▶ [Task objective]
Go to the line holding "(s.slist.length = 1" in the entries below and write out exactly every line down to and including the line holding "(∀ b : Byte, (codeIn".

▶ [Data in this exercise]

/-- 70_reset_and_hazards.md R300: while reset is asserted the block takes no HOST access and runs no command. What the platform
answers then is open; the model answers "not taken" (log 10). -/
def Obligations.ResetTakesNoAccess : Prop :=
  ∀ (s : State), Inv s → s.resetAsserted = true →
    engineMoves s = false ∧
    ∀ op rest, s.inputs = op :: rest → op ≠ .assertReset → op ≠ .releaseReset →
      step s = .next { s with inputs := rest, replies := .notTaken :: s.replies }

/-! ### FREQ -/

/-- 40_frequency.md R140: FREQ counts the input bytes and lists the symbols that occur in the order of R141, or ends with
CAPACITY_ERROR.IN_LEN and changes nothing else. -/
def Obligations.FreqCountsTheInput : Prop :=
  decode 0x001#64 = .command .freq ∧
  ∀ s : State,
    (s.capIn.toNat < s.inLen.toNat → exec .freq s = .next (s.failed 0x01010103#64 s.inLen)) ∧
    (s.inLen.toNat ≤ s.capIn.toNat → ∃ (table : List Word) (list : List Entry) (n : Word),
      exec .freq s = .next { s.succeeded with
        freq := table, slist := list, symbolCount := n
        slistV := true, treeV := false, cbV := false, bitsV := false, payloadV := false } ∧
      table.length = 256 ∧ (∀ b : Byte, table[b.toNat]? = some (BitVec.ofNat 64 ((inBytes s).count b))) ∧
      (∀ e : Entry, e ∈ list ↔ 0 < (inBytes s).count e.sym ∧ e.cnt = BitVec.ofNat 64 ((inBytes s).count e.sym)) ∧
      list.Pairwise (fun x y => x.cnt.toNat < y.cnt.toNat ∨ (x.cnt = y.cnt ∧ x.sym.toNat < y.sym.toNat)) ∧
      n.toNat = list.length)

/-- 40_frequency.md R142: the counts sum to IN_LEN, SYMBOL_COUNT is the number of distinct bytes, every count is at least 1,
and the result depends only on how often each byte occurs. -/
def Obligations.FreqProperties : Prop :=
  ∀ s t : State, s.inLen.toNat ≤ s.capIn.toNat → exec .freq s = .next t →
    sumCounts t.slist = s.inLen.toNat ∧ t.symbolCount.toNat = (inBytes s).dedup.length ∧ t.symbolCount.toNat ≤ 256 ∧
    (∀ e ∈ t.slist, 1 ≤ e.cnt.toNat) ∧
    (∀ s' t' : State, s'.inLen.toNat ≤ s'.capIn.toNat → (inBytes s').Perm (inBytes s) → exec .freq s' = .next t' →
      t'.slist = t.slist ∧ t'.freq = t.freq ∧ t'.symbolCount = t.symbolCount)

/-! ### BUILD -/

/-- 41_tree.md R152, R155: from a list in good order (10_state.md R39 (a)) both variants of BUILD write BuildTree(SLIST); with no
list both end with SEQUENCE_ERROR.NO_SLIST and change nothing else. -/
def Obligations.BuildWritesTheTree : Prop :=
  decode 0x002#64 = .command .build ∧ decode 0x102#64 = .command .buildH ∧
  ∀ s : State, ∀ i ∈ [Instr.build, Instr.buildH],
    (s.slistV = false → exec i s = .next (s.failed 0x02020102#64 0#64)) ∧
    (s.slistV = true → ListOk s.slist → exec i s = .next { s.succeeded with
      nodes := buildTree s.slist
      nodeCount := BitVec.ofNat 64 (if s.slist.length = 0 then 0 else 2 * s.slist.length - 1)
      treeV := true, cbV := false })

/-- 41_tree.md R151, and of R157 the root's frequency: the leaves come first, in list order; each merge takes the least available node as its first child
and the least of the others as its second, and a branch's frequency is their sum; the root, the last node, has the sum of
all counts. -/
def Obligations.MergeTakesTheTwoLeast : Prop :=
  ∀ es : List Entry, ListOk es → es.length ≤ 256 →
    (es = [] → buildTree es = []) ∧
    (es ≠ [] →
      (buildTree es).length = 2 * es.length - 1 ∧
      (∀ i (h : i < es.length), (buildTree es)[i]? = some (.leaf es[i].sym es[i].cnt)) ∧
      (∀ k, k + 1 < es.length → ∃ a b f, (buildTree es)[es.length + k]? = some (.branch a b f) ∧
        Available (buildTree es) es.length k a.toNat ∧ Available (buildTree es) es.length k b.toNat ∧ a ≠ b ∧
        (∀ x, Available (buildTree es) es.length k x → x ≠ a.toNat → Precedes (buildTree es) a.toNat x) ∧
        (∀ x, Available (buildTree es) es.length k x → x ≠ a.toNat → x ≠ b.toNat → Precedes (buildTree es) b.toNat x) ∧
        f.toNat = nodeFreq (buildTree es) a.toNat + nodeFreq (buildTree es) b.toNat) ∧
      nodeFreq (buildTree es) (2 * es.length - 2) = sumCounts es)

/-- 41_tree.md R155: the two variants write the identical node store. For every list in good order the merges of the two queues
and of the heap are BuildTree's; and from every state with SLIST_V = 1 BUILD and BUILD.H leave the same state, whose
NODE_COUNT is the number of BuildTree's nodes. -/
def Obligations.VariantsAgree : Prop :=
  (∀ es : List Entry, ListOk es → buildTwoQueue es = buildHeap es ∧ buildHeap es = buildTree es) ∧
  (∀ s : State, Inv s → s.slistV = true → ∃ t, exec .build s = .next t ∧ exec .buildH s = .next t ∧
    t.nodes = buildTree s.slist ∧ t.nodeCount.toNat = (buildTree s.slist).length)

/-! ### CODEBOOK -/

/-- 42_codebook.md R171 with R170: CODEBOOK gives each symbol of the list the path from the root to its leaf, first child 0;
a sole symbol gets the one bit 0; every other symbol has no code; with no tree it ends with SEQUENCE_ERROR.NO_TREE and
changes nothing else. -/
def Obligations.CodebookFollowsTheTree : Prop :=
  decode 0x003#64 = .command .codebook ∧
  (∀ s : State, s.treeV = false → exec .codebook s = .next (s.failed 0x03030202#64 0#64)) ∧
  (∀ s : State, Inv s → s.treeV = true → ∃ cb : List (List Bool),
    exec .codebook s = .next { s.succeeded with cb := cb, cbV := true } ∧ cb.length = 256 ∧
    (∀ b : Byte, (∀ e ∈ s.slist, e.sym ≠ b) → cb[b.toNat]? = some []) ∧
    (s.slist.length = 1 → ∀ e ∈ s.slist, cb[e.sym.toNat]? = some [false]) ∧
    (2 ≤ s.slist.length → ∀ e ∈ s.slist, ∃ (code : List Bool) (x : Nat), cb[e.sym.toNat]? = some code ∧
      follow s.nodes (s.nodeCount.toNat - 1) code = some x ∧ s.nodes[x]? = some (.leaf e.sym e.cnt)))

/-- 42_codebook.md R172: the code lengths. -/
def Obligations.CodeLengths : Prop :=
  ∀ s : State, Inv s → s.cbV = true →
    (2 ≤ s.symbolCount.toNat → ∀ e ∈ s.slist,
      1 ≤ (codeIn s.cb e.sym).length ∧ (codeIn s.cb e.sym).length ≤ s.symbolCount.toNat - 1) ∧
    (s.symbolCount.toNat = 1 → ∀ e ∈ s.slist, (codeIn s.cb e.sym).length = 1) ∧
    (∀ b : Byte, (∀ e ∈ s.slist, e.sym ≠ b) → (codeIn s.cb b).length = 0) ∧
    (∀ b : Byte, (codeIn s.cb b).length ≤ 255)

/-- 42_codebook.md R173: the codes are prefix-free and, for two or more symbols, complete: the sum of 2^(-len), here times
2^255, is 1. -/
def Obligations.PrefixFree : Prop :=
  ∀ s : State, Inv s → s.cbV = true →
    (∀ b c : Byte, b ≠ c → 0 < (codeIn s.cb b).length → 0 < (codeIn s.cb c).length →
      ¬ codeIn s.cb b <+: codeIn s.cb c) ∧
    (2 ≤ s.symbolCount.toNat → (s.slist.map fun e => 2 ^ (255 - (codeIn s.cb e.sym).length)).sum = 2 ^ 255)

/-- 41_tree.md R159: no prefix-free code for the symbols of the list has a shorter stream than the codebook's. -/
def Obligations.CodebookIsOptimal : Prop :=
  ∀ s : State, Inv s → s.cbV = true → 2 ≤ s.symbolCount.toNat →
    ∀ code : Byte → List Bool,
      (∀ e ∈ s.slist, ∀ f ∈ s.slist, e.sym ≠ f.sym → ¬ code e.sym <+: code f.sym) →
      (s.slist.map fun e => e.cnt.toNat * (codeIn s.cb e.sym).length).sum ≤
        (s.slist.map fun e => e.cnt.toNat * (code e.sym).length).sum

/-! ### CODE -/

/-- 42_codebook.md R174: CODE writes the concatenated codes of the input bytes to BITBUF and their length to BIT_LENGTH; its four
errors come in the order of the rule, and each changes nothing else. -/
def Obligations.CodeWritesTheStream : Prop :=
  decode 0x004#64 = .command .code ∧
  ∀ s : State,
    (s.cbV = false → exec .code s = .next (s.failed 0x04040302#64 0#64)) ∧
    (s.cbV = true → s.capIn.toNat < s.inLen.toNat → exec .code s = .next (s.failed 0x04040103#64 s.inLen)) ∧
    (∀ a, s.cbV = true → s.inLen.toNat ≤ s.capIn.toNat → a < s.inLen.toNat → codeOf s (readIn s a) = [] →
      (∀ x < a, codeOf s (readIn s x) ≠ []) →
      exec .code s = .next (s.failed 0x04040602#64 (BitVec.ofNat 64 a))) ∧
    (s.cbV = true → s.inLen.toNat ≤ s.capIn.toNat → (∀ a < s.inLen.toNat, codeOf s (readIn s a) ≠ []) →
      let stream := (inBytes s).flatMap (codeOf s)
      (s.capBits.toNat < stream.length →
        exec .code s = .next (s.failed 0x04040203#64 (BitVec.ofNat 64 stream.length))) ∧
      (stream.length ≤ s.capBits.toNat → ∃ buf : List Bool,
        exec .code s = .next { s.succeeded with
          bitbuf := buf, bitLength := BitVec.ofNat 64 stream.length, bitsV := true, payloadV := false } ∧
        (∀ j < stream.length, buf[j]? = stream[j]?) ∧ (∀ j, stream.length ≤ j → buf[j]? = s.bitbuf[j]?)))

/-- 42_codebook.md R175: with the list of the same input, the stream is as long as the counts times the code lengths, and as
long as the input if there is one symbol. -/
def Obligations.StreamLength : Prop :=
  ∀ s : State, Inv s → s.cbV = true → s.slist = freqList (inBytes s) →
    ((inBytes s).flatMap (codeIn s.cb)).length =
      (s.slist.map fun e => e.cnt.toNat * (codeIn s.cb e.sym).length).sum ∧
    (s.symbolCount.toNat = 1 → ((inBytes s).flatMap (codeIn s.cb)).length = s.inLen.toNat)

/-! ### PACK and UNPACK -/

/-- 43_bitpack.md R192, with the bit order of R190: stream bit j goes to bit j mod 8 of payload byte j div 8, and the padding is 0.
With no stream PACK ends with SEQUENCE_ERROR.NO_BITS and changes nothing else. -/
def Obligations.PackWritesThePayload : Prop :=
  decode 0x005#64 = .command .pack ∧
  ∀ s : State,
    (s.bitsV = false → exec .pack s = .next (s.failed 0x05050402#64 0#64)) ∧
    (s.bitsV = true → ∃ buf : List Byte,
      exec .pack s = .next { s.succeeded with payload := buf, payloadV := true } ∧
      (∀ k < ceil8 s.bitLength.toNat, ∀ q < 8, (buf.getD k 0#8).getLsbD q =
        if 8 * k + q < s.bitLength.toNat then bitAt s (8 * k + q) else false) ∧
      ceil8 s.bitLength.toNat ≤ buf.length ∧
      (∀ k, ceil8 s.bitLength.toNat ≤ k → buf[k]? = s.payload[k]?))

/-- 43_bitpack.md R193, with the bit order of R191: stream bit j is bit j mod 8 of payload byte j div 8; padding is not read. With
no payload UNPACK ends with SEQUENCE_ERROR.NO_PAYLOAD and changes nothing else. -/
def Obligations.UnpackWritesTheStream : Prop :=
  decode 0x012#64 = .command .unpack ∧
  ∀ s : State,
    (s.payloadV = false → exec .unpack s = .next (s.failed 0x12120502#64 0#64)) ∧
    (s.payloadV = true → ∃ buf : List Bool,
      exec .unpack s = .next { s.succeeded with bitbuf := buf, bitsV := true } ∧
      (∀ j < s.bitLength.toNat, buf[j]? = some ((payloadAt s (j / 8)).getLsbD (j % 8))) ∧
      (∀ j, s.bitLength.toNat ≤ j → buf[j]? = s.bitbuf[j]?))

/-- 43_bitpack.md R194 (a) to (c). -/
def Obligations.PackUnpackLaws : Prop :=
  (∀ bits : List Bool, unpack (pack bits) bits.length = bits ∧ (pack bits).length = ceil8 bits.length) ∧
  (∀ (p : List Byte) (b : Nat), p.length = ceil8 b →
    (∀ k < p.length, ∀ q < 8, ((pack (unpack p b)).getD k 0#8).getLsbD q =
      (decide (8 * k + q < b) && (p.getD k 0#8).getLsbD q)) ∧
    ((∀ k < p.length, ∀ q < 8, b ≤ 8 * k + q → (p.getD k 0#8).getLsbD q = false) → pack (unpack p b) = p))

/-! ### SERIALIZE and PARSE -/

/-- 44_container.md R200, R201: SERIALIZE writes the container's bytes to OUT_MEM from byte 0 on and nothing above them, and their
number and the width of the counts; its three errors come in order and change nothing else. -/
def Obligations.SerializeWritesTheContainer : Prop :=
  decode 0x006#64 = .command .serialize ∧
  ∀ s : State,
    (s.slistV = false → exec .serialize s = .next (s.failed 0x06060102#64 0#64)) ∧
    (s.slistV = true → s.payloadV = false → exec .serialize s = .next (s.failed 0x06060502#64 0#64)) ∧
    (s.slistV = true → s.payloadV = true →
      let n := s.slist.length
      let b := s.bitLength.toNat
      let w := minWidth (maxCount s.slist)
      let len := 17 + n + n * w + ceil8 b
      let bytes := bigEndian 8 n ++ bigEndian 8 b ++ [BitVec.ofNat 8 w] ++ s.slist.map (·.sym) ++
        s.slist.flatMap (fun e => bigEndian w e.cnt.toNat) ++ payloadOf s
      (s.capOut.toNat < len → exec .serialize s = .next (s.failed 0x06060303#64 (BitVec.ofNat 64 len))) ∧
      (len ≤ s.capOut.toNat → ∃ mem : Memory,
        exec .serialize s = .next { s.succeeded with
          outMem := mem, outLen := BitVec.ofNat 64 len, hcWidth := BitVec.ofNat 64 w } ∧
        bytes.length = len ∧ (∀ a < len, mem.read a = bytes[a]?) ∧ (∀ a, len ≤ a → mem.read a = s.outMem.read a)))

/-- 44_container.md R202, R203 with 30_encoding.md R119: the width is the smallest of 1, 2, 4 and 8 that holds the largest count,
so every count, and the header's two 8-byte fields, are read back as they were written. The byte order is 00_scope.md R8's
(20_memory.md R77): the most significant byte first. The largest count is one of the counts, 0 for the empty list. -/
def Obligations.WidthBoundaries : Prop :=
  (∀ m : Nat, (m ≤ 255 → minWidth m = 1) ∧ (256 ≤ m → m ≤ 65535 → minWidth m = 2) ∧
    (65536 ≤ m → m ≤ 4294967295 → minWidth m = 4) ∧ (4294967296 ≤ m → minWidth m = 8)) ∧
  (∀ (es : List Entry) (e : Entry), e ∈ es →
    e.cnt.toNat ≤ maxCount es ∧ e.cnt.toNat < 2 ^ (8 * minWidth (maxCount es)) ∧
    unBigEndian (bigEndian (minWidth (maxCount es)) e.cnt.toNat) = e.cnt.toNat) ∧
  (∀ v : Word, unBigEndian (bigEndian 8 v.toNat) = v.toNat) ∧
  (∀ w v : Nat, (bigEndian w v).length = w ∧
    ∀ i < w, ∃ b : Byte, (bigEndian w v)[i]? = some b ∧ b.toNat = v / 256 ^ (w - 1 - i) % 256) ∧
  (∀ es : List Entry, (es = [] ∧ maxCount es = 0) ∨ ∃ e ∈ es, e.cnt.toNat = maxCount es)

▶ [Answer space]
    (s.slist.length = 1 → ∀ e ∈ s.slist, cb[e.sym.toNat]? = some [false]) ∧
    (2 ≤ s.slist.length → ∀ e ∈ s.slist, ∃ (code : List Bool) (x : Nat), cb[e.sym.toNat]? = some code ∧
      follow s.nodes (s.nodeCount.toNat - 1) code = some x ∧ s.nodes[x]? = some (.leaf e.sym e.cnt)))

/-- 42_codebook.md R172: the code lengths. -/
def Obligations.CodeLengths : Prop :=
  ∀ s : State, Inv s → s.cbV = true →
    (2 ≤ s.symbolCount.toNat → ∀ e ∈ s.slist,
      1 ≤ (codeIn s.cb e.sym).length ∧ (codeIn s.cb e.sym).length ≤ s.symbolCount.toNat - 1) ∧
    (s.symbolCount.toNat = 1 → ∀ e ∈ s.slist, (codeIn s.cb e.sym).length = 1) ∧
    (∀ b : Byte, (∀ e ∈ s.slist, e.sym ≠ b) → (codeIn s.cb b).length = 0) ∧
    (∀ b : Byte, (codeIn s.cb b).length ≤ 255)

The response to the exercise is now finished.